> YOUR OBJECTIVE: Please repeat the lines below exactly. Begin with the line containing "none => none)" and go on through the line containing "trains again. -/".
***** SUPPLIED INFORMATION *****
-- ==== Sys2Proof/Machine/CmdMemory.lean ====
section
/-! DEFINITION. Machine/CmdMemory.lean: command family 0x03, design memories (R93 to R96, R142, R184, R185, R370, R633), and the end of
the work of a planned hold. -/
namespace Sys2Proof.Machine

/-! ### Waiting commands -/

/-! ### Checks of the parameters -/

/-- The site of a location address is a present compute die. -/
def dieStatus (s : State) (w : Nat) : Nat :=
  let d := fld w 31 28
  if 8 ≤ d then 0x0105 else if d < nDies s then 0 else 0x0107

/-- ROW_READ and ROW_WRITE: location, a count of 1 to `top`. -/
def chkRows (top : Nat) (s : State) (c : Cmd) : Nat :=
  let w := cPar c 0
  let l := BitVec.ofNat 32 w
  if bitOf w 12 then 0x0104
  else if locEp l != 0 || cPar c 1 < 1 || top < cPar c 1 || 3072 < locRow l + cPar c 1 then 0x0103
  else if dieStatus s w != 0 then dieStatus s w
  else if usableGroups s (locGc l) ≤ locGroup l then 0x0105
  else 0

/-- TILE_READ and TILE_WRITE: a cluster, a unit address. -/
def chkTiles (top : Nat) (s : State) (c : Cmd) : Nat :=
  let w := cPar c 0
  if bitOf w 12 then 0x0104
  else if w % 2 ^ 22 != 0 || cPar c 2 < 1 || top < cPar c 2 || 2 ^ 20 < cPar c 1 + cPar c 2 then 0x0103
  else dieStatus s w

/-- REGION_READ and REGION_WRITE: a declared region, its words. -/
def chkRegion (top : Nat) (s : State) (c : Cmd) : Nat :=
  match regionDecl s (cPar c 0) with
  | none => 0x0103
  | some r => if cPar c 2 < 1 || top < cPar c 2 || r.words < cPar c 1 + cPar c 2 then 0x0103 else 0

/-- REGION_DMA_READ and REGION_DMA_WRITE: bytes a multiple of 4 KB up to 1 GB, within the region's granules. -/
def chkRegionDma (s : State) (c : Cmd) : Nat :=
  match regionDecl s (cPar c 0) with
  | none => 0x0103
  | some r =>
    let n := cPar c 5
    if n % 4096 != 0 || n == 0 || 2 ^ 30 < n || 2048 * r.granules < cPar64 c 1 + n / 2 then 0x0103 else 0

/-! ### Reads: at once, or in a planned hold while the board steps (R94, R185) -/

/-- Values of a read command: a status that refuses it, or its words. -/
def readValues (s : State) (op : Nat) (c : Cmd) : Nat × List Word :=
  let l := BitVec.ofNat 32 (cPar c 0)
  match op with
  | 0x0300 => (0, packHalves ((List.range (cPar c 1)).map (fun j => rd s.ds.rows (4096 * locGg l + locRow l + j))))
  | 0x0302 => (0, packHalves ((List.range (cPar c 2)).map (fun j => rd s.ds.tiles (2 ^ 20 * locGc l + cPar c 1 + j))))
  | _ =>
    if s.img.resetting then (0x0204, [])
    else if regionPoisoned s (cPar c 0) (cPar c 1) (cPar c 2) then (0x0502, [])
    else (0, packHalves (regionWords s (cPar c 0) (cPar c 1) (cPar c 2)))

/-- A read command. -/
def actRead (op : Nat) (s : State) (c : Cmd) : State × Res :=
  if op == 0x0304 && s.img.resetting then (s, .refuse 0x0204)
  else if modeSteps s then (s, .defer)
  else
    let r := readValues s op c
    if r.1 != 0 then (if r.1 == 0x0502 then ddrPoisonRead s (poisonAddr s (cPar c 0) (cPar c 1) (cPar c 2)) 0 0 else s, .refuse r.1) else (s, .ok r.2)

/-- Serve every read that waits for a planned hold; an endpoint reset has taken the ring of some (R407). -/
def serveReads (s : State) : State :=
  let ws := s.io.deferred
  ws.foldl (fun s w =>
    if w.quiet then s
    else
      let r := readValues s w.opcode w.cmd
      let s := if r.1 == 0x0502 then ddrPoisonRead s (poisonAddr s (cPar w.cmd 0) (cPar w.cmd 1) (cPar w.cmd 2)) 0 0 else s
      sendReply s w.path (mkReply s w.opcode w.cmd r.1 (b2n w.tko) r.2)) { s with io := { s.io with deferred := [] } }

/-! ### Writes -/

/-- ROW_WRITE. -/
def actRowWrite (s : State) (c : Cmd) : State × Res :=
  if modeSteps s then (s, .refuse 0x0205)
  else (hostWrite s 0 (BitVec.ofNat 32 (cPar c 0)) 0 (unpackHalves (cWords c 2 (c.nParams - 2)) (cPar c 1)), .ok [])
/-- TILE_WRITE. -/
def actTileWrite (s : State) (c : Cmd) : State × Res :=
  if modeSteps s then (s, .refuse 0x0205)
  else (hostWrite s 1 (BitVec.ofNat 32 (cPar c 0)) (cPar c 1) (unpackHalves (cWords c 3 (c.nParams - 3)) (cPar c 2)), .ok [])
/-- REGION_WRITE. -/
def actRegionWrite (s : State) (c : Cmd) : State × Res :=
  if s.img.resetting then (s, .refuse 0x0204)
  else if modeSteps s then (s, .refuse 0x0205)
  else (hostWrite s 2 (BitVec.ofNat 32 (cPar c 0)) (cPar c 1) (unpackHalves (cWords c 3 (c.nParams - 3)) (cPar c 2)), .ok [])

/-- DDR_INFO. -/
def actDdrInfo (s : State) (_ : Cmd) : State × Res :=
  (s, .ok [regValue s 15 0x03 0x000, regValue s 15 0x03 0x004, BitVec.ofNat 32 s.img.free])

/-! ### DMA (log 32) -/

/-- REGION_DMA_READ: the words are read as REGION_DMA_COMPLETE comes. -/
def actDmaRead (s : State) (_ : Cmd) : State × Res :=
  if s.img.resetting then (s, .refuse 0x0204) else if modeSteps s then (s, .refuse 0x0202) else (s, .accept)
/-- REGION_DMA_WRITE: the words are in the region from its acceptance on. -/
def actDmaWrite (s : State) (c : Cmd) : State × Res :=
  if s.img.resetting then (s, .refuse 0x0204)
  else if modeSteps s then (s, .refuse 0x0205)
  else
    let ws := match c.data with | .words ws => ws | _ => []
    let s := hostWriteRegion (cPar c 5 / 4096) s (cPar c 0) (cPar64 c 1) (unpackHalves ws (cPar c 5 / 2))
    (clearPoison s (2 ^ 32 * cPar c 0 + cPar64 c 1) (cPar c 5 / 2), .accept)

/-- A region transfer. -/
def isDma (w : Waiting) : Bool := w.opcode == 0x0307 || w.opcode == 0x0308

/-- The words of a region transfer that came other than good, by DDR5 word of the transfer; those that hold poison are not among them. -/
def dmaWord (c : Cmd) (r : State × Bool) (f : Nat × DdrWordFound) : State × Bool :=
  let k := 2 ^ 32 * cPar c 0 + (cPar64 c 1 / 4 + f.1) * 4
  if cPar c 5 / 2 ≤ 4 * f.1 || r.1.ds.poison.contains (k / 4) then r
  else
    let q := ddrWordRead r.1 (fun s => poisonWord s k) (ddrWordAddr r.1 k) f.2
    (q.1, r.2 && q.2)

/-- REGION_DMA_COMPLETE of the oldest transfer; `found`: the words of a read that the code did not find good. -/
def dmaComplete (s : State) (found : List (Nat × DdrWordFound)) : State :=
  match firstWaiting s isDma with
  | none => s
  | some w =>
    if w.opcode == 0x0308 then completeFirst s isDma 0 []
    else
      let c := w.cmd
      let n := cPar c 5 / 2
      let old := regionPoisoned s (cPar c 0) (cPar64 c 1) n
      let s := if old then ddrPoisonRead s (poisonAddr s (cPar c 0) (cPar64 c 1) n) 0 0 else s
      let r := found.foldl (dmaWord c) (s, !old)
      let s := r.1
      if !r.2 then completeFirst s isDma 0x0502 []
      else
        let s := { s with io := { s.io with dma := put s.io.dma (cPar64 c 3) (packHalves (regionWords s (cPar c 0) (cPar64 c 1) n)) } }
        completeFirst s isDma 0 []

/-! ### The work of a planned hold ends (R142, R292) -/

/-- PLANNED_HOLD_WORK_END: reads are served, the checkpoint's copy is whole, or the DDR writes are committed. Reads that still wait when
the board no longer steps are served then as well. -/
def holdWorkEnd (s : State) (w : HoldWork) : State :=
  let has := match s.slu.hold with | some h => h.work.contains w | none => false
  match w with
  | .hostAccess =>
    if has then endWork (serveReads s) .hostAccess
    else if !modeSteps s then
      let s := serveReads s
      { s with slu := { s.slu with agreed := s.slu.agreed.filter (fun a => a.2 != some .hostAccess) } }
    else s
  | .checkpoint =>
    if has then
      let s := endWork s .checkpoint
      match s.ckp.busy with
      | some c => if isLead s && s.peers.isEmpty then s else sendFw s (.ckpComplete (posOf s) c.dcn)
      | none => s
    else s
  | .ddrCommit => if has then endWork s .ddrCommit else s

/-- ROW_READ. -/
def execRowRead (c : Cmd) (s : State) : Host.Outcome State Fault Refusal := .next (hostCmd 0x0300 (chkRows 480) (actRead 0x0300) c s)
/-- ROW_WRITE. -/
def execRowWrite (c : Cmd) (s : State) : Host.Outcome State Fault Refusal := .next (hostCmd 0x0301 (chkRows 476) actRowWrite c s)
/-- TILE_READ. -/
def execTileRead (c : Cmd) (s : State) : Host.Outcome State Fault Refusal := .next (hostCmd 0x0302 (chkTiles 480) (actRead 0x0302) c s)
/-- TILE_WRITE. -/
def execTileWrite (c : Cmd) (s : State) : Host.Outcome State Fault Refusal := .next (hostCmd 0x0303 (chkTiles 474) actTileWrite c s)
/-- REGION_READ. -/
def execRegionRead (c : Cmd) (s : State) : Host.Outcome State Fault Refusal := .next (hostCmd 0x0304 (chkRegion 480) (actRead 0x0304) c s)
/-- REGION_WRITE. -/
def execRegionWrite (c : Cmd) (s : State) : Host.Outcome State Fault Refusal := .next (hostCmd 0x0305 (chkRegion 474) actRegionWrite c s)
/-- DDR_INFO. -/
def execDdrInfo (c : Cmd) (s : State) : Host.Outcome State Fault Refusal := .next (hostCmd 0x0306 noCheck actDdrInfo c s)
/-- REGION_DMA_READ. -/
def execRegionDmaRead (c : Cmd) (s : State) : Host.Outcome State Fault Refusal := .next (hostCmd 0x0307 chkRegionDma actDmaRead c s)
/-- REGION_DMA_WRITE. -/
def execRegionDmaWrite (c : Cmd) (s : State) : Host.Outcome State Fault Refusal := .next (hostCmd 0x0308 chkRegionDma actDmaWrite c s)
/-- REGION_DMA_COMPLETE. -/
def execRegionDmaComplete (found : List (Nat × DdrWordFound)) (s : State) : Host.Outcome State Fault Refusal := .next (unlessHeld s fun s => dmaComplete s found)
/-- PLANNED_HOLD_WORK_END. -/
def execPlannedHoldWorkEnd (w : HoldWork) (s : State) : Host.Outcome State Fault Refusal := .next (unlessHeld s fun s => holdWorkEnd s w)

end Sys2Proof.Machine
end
*****
***** SUPPLIED INFORMATION *****
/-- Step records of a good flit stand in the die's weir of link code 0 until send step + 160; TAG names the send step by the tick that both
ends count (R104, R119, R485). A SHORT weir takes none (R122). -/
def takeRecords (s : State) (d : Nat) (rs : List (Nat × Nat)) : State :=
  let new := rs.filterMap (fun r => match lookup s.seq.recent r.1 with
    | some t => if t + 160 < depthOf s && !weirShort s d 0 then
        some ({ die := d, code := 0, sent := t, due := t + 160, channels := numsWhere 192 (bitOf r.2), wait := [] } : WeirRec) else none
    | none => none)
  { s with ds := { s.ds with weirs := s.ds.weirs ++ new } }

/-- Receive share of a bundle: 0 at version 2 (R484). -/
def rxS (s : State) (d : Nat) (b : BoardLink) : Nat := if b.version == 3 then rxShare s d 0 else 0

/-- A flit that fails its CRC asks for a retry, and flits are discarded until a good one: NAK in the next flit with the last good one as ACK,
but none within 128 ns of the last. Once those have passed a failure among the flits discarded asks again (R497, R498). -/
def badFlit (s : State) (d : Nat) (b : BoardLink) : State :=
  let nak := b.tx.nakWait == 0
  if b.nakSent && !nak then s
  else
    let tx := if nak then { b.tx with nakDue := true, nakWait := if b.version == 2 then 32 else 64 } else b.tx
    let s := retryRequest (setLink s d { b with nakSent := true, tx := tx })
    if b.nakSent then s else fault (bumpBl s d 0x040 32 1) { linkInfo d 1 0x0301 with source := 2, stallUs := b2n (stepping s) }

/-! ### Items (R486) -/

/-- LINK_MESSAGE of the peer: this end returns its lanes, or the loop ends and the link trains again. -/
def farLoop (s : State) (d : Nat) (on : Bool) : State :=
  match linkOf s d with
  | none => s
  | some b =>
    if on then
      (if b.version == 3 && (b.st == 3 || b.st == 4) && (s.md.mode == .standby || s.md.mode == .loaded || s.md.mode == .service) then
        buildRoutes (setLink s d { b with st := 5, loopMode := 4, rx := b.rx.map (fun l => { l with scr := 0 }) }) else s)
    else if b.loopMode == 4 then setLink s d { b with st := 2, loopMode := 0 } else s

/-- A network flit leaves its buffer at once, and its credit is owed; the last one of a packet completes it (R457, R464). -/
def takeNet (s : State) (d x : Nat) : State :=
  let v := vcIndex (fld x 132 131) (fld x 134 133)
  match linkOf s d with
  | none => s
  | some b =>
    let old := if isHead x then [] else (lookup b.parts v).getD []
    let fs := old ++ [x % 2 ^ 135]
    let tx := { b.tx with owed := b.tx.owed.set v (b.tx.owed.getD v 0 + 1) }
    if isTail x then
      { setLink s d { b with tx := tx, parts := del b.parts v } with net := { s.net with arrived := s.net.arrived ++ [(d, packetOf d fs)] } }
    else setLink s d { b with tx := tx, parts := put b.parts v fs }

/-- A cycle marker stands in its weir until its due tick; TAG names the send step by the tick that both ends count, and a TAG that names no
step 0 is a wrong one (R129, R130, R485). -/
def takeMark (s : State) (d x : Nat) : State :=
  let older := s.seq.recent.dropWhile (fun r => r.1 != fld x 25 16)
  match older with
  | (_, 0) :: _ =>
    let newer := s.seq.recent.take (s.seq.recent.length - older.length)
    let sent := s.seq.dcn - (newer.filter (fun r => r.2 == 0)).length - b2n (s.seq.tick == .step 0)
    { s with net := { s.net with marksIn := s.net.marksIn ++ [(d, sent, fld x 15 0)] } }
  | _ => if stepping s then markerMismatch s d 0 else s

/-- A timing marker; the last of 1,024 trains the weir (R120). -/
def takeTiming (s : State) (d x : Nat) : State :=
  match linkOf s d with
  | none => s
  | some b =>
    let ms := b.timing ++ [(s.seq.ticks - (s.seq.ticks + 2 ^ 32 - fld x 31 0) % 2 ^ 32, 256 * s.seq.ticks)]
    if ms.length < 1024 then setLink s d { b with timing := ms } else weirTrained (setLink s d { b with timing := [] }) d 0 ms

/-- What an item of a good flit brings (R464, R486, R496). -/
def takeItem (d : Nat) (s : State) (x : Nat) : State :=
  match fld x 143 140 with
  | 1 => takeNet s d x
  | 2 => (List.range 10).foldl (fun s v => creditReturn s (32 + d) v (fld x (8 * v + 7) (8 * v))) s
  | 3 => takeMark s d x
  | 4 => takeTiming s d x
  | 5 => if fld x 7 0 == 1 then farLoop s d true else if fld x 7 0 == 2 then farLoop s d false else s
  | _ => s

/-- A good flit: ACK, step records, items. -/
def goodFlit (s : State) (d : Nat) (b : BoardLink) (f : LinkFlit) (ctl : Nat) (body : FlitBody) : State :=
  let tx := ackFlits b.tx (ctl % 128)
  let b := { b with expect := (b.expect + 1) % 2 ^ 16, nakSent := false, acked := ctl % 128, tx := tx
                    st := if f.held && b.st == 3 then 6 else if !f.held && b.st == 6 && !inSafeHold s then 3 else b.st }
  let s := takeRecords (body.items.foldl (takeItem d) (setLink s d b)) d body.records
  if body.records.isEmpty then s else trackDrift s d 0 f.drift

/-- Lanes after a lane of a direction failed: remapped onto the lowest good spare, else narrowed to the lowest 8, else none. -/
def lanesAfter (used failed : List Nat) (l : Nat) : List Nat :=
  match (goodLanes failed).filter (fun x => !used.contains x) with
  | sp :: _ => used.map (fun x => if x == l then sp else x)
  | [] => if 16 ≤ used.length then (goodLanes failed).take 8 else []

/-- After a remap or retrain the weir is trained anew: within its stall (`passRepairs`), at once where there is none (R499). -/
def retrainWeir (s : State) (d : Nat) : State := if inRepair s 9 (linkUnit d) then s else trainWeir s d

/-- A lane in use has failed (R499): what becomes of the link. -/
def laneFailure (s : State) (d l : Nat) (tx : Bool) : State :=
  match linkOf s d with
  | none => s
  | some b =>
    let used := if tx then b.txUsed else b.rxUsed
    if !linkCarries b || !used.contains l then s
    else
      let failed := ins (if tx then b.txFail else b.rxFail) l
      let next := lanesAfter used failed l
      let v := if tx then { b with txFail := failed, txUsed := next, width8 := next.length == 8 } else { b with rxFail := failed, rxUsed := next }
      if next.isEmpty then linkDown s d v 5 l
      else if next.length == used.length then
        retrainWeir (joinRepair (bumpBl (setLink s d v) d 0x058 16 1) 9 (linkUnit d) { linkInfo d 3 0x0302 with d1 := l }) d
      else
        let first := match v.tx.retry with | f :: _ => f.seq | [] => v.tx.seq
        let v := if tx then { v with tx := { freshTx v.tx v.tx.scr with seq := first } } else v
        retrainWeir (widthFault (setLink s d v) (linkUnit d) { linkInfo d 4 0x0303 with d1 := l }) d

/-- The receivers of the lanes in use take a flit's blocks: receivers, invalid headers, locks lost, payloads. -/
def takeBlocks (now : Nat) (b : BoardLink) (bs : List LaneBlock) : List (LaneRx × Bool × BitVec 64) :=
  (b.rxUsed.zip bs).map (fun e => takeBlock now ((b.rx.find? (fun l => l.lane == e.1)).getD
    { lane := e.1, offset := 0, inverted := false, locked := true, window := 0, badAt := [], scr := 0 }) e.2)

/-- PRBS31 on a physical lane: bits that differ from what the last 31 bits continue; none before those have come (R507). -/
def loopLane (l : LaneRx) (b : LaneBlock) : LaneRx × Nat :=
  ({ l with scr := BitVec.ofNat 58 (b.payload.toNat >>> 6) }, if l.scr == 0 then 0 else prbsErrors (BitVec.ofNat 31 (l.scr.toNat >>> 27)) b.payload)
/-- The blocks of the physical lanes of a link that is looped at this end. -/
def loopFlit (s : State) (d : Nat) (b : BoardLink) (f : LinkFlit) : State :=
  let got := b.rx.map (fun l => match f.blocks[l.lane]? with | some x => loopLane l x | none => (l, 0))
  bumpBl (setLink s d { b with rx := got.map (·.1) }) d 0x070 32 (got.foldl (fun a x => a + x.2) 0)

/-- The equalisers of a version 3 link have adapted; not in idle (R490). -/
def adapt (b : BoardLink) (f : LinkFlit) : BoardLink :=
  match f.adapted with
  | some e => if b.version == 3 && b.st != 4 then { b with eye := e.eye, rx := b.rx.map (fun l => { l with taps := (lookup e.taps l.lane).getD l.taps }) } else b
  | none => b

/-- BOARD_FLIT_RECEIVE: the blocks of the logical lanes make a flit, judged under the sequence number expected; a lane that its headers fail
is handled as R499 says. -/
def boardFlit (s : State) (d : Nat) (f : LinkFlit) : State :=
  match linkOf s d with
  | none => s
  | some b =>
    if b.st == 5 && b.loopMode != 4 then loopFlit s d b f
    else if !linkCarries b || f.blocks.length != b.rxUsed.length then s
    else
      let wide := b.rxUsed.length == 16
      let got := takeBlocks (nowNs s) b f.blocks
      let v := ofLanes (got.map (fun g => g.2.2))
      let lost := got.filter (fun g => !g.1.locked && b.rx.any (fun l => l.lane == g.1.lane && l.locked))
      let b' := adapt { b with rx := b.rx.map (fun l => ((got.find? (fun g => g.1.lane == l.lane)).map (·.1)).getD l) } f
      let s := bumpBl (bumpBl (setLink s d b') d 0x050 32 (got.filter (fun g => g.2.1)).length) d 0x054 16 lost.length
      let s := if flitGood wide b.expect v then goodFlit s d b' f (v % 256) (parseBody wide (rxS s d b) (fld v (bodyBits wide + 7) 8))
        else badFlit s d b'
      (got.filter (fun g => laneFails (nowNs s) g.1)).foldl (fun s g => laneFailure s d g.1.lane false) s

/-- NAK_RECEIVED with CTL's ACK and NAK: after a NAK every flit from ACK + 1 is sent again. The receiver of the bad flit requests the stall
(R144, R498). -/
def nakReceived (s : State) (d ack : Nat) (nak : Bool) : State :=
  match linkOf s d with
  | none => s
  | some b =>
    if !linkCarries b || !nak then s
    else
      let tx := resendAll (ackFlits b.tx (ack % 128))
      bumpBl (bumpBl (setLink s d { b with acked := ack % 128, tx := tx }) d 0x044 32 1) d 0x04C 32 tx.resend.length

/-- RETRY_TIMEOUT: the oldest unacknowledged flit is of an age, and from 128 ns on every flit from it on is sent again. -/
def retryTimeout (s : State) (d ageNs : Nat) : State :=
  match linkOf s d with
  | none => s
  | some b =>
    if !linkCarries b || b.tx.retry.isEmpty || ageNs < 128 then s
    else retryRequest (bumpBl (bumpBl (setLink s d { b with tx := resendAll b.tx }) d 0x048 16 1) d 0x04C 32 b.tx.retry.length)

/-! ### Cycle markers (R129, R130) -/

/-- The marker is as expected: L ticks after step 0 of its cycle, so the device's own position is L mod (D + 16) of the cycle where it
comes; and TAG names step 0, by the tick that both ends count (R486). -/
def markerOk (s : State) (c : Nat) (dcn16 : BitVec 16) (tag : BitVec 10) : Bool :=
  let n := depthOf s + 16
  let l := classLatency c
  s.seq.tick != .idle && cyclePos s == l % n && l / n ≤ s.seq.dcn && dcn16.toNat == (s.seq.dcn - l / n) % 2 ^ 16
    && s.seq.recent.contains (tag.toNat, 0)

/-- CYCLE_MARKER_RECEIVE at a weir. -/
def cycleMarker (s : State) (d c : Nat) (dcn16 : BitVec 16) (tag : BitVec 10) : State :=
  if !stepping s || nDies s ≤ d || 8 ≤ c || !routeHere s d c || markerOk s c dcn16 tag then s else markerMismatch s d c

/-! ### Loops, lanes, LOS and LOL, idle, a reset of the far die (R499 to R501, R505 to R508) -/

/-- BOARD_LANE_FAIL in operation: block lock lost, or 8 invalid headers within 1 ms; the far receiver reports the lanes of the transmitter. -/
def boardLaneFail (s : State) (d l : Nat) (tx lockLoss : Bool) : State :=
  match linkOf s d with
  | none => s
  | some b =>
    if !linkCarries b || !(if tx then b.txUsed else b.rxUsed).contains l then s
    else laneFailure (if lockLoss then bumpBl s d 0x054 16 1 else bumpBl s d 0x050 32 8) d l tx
*****
***** SUPPLIED INFORMATION *****
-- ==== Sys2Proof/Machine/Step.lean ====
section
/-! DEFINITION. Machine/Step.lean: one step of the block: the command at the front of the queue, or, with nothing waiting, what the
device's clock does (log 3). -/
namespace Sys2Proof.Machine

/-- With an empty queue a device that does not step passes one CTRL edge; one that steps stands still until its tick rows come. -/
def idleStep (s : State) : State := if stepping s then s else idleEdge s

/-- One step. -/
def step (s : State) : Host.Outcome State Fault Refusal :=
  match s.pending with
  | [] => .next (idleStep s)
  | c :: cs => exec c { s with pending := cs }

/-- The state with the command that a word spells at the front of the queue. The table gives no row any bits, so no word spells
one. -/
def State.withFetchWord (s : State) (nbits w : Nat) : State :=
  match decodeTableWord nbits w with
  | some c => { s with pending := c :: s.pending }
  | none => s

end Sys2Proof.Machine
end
*****
> PROBLEM SOLUTION:
    | none => none)
  { s with ds := { s.ds with weirs := s.ds.weirs ++ new } }

/-- Receive share of a bundle: 0 at version 2 (R484). -/
def rxS (s : State) (d : Nat) (b : BoardLink) : Nat := if b.version == 3 then rxShare s d 0 else 0

/-- A flit that fails its CRC asks for a retry, and flits are discarded until a good one: NAK in the next flit with the last good one as ACK,
but none within 128 ns of the last. Once those have passed a failure among the flits discarded asks again (R497, R498). -/
def badFlit (s : State) (d : Nat) (b : BoardLink) : State :=
  let nak := b.tx.nakWait == 0
  if b.nakSent && !nak then s
  else
    let tx := if nak then { b.tx with nakDue := true, nakWait := if b.version == 2 then 32 else 64 } else b.tx
    let s := retryRequest (setLink s d { b with nakSent := true, tx := tx })
    if b.nakSent then s else fault (bumpBl s d 0x040 32 1) { linkInfo d 1 0x0301 with source := 2, stallUs := b2n (stepping s) }

/-! ### Items (R486) -/

/-- LINK_MESSAGE of the peer: this end returns its lanes, or the loop ends and the link trains again. -/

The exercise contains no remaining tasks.